Solana (SOL), a prominent player in the cryptocurrency market, has been experiencing a notable downtrend, struggling to maintain its upward momentum amid volatile market conditions. As of today, Solana's price stands at $139.71, reflecting a 3.56% decline over the past 24 hours, with a trading volume of approximately $2.256 billion.
The cryptocurrency market remains highly susceptible to broader economic influences, and Solana has not been immune to these fluctuations. After a brief rally last weekend that saw Solana approach a resistance level of $164, the asset experienced a significant pullback. This retracement has raised concerns among investors about the sustainability of recent gains, marking a challenging period for Solana as it attempts to regain its footing above the $150 mark.
Solana's current trading price below the psychological threshold of $150 suggests a bearish sentiment among traders. The immediate support level for Solana is identified at $134, a point where buyer interest has previously materialized, suggesting that this level could act as a critical juncture for future price movements. The key resistance is positioned at $164. Overcoming this barrier is crucial for Solana to initiate a new bullish phase, potentially driving the price towards the $200 mark. The support at $134 remains vital. If this level holds, it could stabilize the price, providing a foundation for potential recovery.

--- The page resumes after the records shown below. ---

-- ==== Sys2Proof/Laws/Operands.lean ====
section
/-! SUPPORT. The bits of bytes of words, STATUS and the type-code flags bit by bit, and what a write of one type byte
leaves. -/

namespace Sys2Proof.Machine

/-- A byte index is one of four. -/
theorem byteIndex_cases (i : BitVec 2) : i = 0#2 ∨ i = 1#2 ∨ i = 2#2 ∨ i = 3#2 := by
  revert i; decide

/-- Bit `j` of byte `i` of a word (R7). -/
theorem byteOf_getLsbD (w : Word) (i : BitVec 2) (j : Nat) :
    (byteOf w i).getLsbD j = (decide (j < 8) && w.getLsbD (24 - 8 * i.toNat + j)) := by
  simp [byteOf, BitVec.getLsbD_extractLsb']

/-- Writing one byte of a word changes that byte and keeps the other three (R99). -/
theorem byteOf_setByte (w : Word) (i j : BitVec 2) (b : Byte) :
    byteOf (setByte w i b) j = if j = i then b else byteOf w j := by
  have mask : ∀ m, (0x000000FF#32).getLsbD m = decide (m < 8) := by
    intro m
    by_cases h : m < 32
    · have : ∀ m < 32, (0x000000FF#32).getLsbD m = decide (m < 8) := by decide
      exact this m h
    · rw [BitVec.getLsbD_of_ge _ _ (by omega)]
      simp; omega
  apply BitVec.eq_of_getLsbD_eq
  intro n hn
  rcases byteIndex_cases i with rfl | rfl | rfl | rfl <;>
    rcases byteIndex_cases j with rfl | rfl | rfl | rfl <;>
    simp only [byteOf, setByte, zext32, BitVec.getLsbD_extractLsb', BitVec.getLsbD_or,
      BitVec.getLsbD_and, BitVec.getLsbD_not, BitVec.getLsbD_shiftLeft, BitVec.getLsbD_setWidth,
      mask] <;>
    interval_cases n <;> simp

/-- A word is determined by its four bytes. -/
theorem word_eq_of_bytes {v w : Word} (h : ∀ i : BitVec 2, byteOf v i = byteOf w i) : v = w := by
  apply BitVec.eq_of_getLsbD_eq
  intro n hn
  have bit (i : BitVec 2) := congrArg (·.getLsbD (n - (24 - 8 * i.toNat))) (h i)
  simp only [byteOf_getLsbD] at bit
  by_cases h3 : n < 8
  · simpa [h3] using bit 3#2
  · by_cases h2 : n < 16
    · simpa [show n - 8 < 8 by omega, show 8 + (n - 8) = n by omega] using bit 2#2
    · by_cases h1 : n < 24
      · simpa [show n - 16 < 8 by omega, show 16 + (n - 16) = n by omega] using bit 1#2
      · simpa [show n - 24 < 8 by omega, show 24 + (n - 24) = n by omega] using bit 0#2

/-- `bit5` reads bit 5 (R59). -/
theorem bit5_eq (b : Byte) : bit5 b = b.getLsbD 5 := by revert b; decide +kernel

/-- `is_alpha` in numbers (R58). -/
theorem isAlpha_iff (b : Byte) : isAlpha b = true ↔
    (0x41 ≤ b.toNat ∧ b.toNat ≤ 0x5A) ∨ (0x61 ≤ b.toNat ∧ b.toNat ≤ 0x7A) := by
  revert b; decide +kernel

/-- Bit `i` of FLAGS is the `i`-th of the ten outputs of the decoder (R69), and the rest are 0. -/
theorem flags_getLsbD (t : Word) (i : Nat) : (flags t).getLsbD i =
    ([critical t, isPublic t, rsvdValid t, safeCopy t, alpha t 0, alpha t 1, alpha t 2, alpha t 3,
      validText t, validRaw t].getD i false) := by
  have bits : ∀ a b c d e f g h x y : Bool, ∀ i < 32,
      ((BitVec.ofBool y ++ BitVec.ofBool x ++ BitVec.ofBool h ++ BitVec.ofBool g ++ BitVec.ofBool f
        ++ BitVec.ofBool e ++ BitVec.ofBool d ++ BitVec.ofBool c ++ BitVec.ofBool b
        ++ BitVec.ofBool a).setWidth 32 : Word).getLsbD i
      = [a, b, c, d, e, f, g, h, x, y].getD i false := by decide +kernel
  by_cases hi : i < 32
  · exact bits _ _ _ _ _ _ _ _ _ _ i hi
  · rw [BitVec.getLsbD_of_ge _ _ (by omega)]
    exact (List.getD_eq_default _ _ (by simp; omega)).symm

/-- Bit `i` of STATUS, field by field (R18). -/
theorem statusWord_getLsbD (k : Block) (i : Nat) : (statusWord k).getLsbD i =
    if i < 3 then (phaseCode k.phase).getLsbD i
    else if i < 5 then (modeCode k.mode).getLsbD (i - 3)
    else if i < 8 then false
    else if i < 12 then (errCode k.err).getLsbD (i - 8)
    else if i < 14 then k.fidx.getLsbD (i - 12)
    else if i < 16 then false
    else if i < 17 then k.btr
    else if i < 20 then false
    else (phaseCode k.ephase).getLsbD (i - 20) := by
  have hw : ∀ x : BitVec 23, (x.setWidth 32).getLsbD i = x.getLsbD i := by
    intro x
    simp only [BitVec.getLsbD_setWidth]
    by_cases h : i < 32
    · simp [h]
    · rw [BitVec.getLsbD_of_ge x i (by omega)]; simp
  unfold statusWord
  rw [hw]
  simp only [BitVec.getLsbD_append, BitVec.getLsbD_zero, BitVec.getLsbD_ofBool]
  by_cases h23 : i < 23
  · interval_cases i <;> simp
  · simp only [show ¬ i < 3 by omega, show ¬ i - 3 < 2 by omega, show ¬ i - 3 - 2 < 3 by omega,
      show ¬ i - 3 - 2 - 3 < 4 by omega, show ¬ i - 3 - 2 - 3 - 4 < 2 by omega,
      show ¬ i - 3 - 2 - 3 - 4 - 2 < 2 by omega, show ¬ i - 3 - 2 - 3 - 4 - 2 - 2 < 1 by omega,
      show ¬ i - 3 - 2 - 3 - 4 - 2 - 2 - 1 < 3 by omega, show ¬ i < 5 by omega,
      show ¬ i < 8 by omega, show ¬ i < 12 by omega, show ¬ i < 14 by omega, show ¬ i < 16 by omega,
      show ¬ i < 17 by omega, show ¬ i < 20 by omega, if_false]
    congr 1

end Sys2Proof.Machine
end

The daily trading chart for Solana (SOL) presents a notable bearish trend, as highlighted by its recent performance beneath key moving averages and resistance levels. Currently trading below $140.0, SOL has experienced a continuous bearish streak in the past 24 hours. Solana’s price has been navigating between a high of $141.10 and a low of $137.03.
The Keltner Channel (KC) indicators show the upper and lower bounds at $165.60 and $130.15 respectively, suggesting a broad trading range that Solana has struggled to break free from in recent weeks. The price consistently falling below the midline of the KC indicates a lack of bullish momentum to push the prices toward the upper band.
The Relative Strength Index (RSI) sits at a subdued level of 41.48, pointing towards a bearish sentiment without yet entering the oversold territory. This level suggests that while there is selling pressure, there may still be room for further downward movement before a potential reversal.
Additionally, the Moving Average Convergence Divergence (MACD) underscores the bearish scenario as it remains in the red with decreasing histogram bars, indicating diminishing momentum in recent price movements. This alignment of the MACD below its signal line further supports the ongoing bearish outlook for Solana, potentially setting the stage for more declines if the existing trend continues without bullish intervention.
Solana (SOL), however, has recently recorded a remarkable leap in the daily number of active users, which was revealed by the all-time maximum. The increase in the number of active users, which reached 2.3 million daily, makes it possible to confidently assume that there is a good growth potential even taking into account the recent price drop.
Usually an increase in number and active users implies greater network usage, increased inherent demand thus the prices are expected to go up. The expectation of interest rate cuts from the Federal Reserve next month could be interpreted as a game changer in the price of Solana. In the past when Fed policies have been toward easing, SOL has been positively biased and with more improvement in the macro picture, there could be great potential for some rallies in future.
If the expected rate cuts actually come into effect, that may improve the mood of the market in regards to cryptocurrency, and possibly, once again, push Solana over the $150 mark and move further to higher targets. Currently, recovery is possible if Solana manages to hold above the support at $134. In case this level is preserved and the general market starts improving, Solana may see another shot at the $164 resistance level.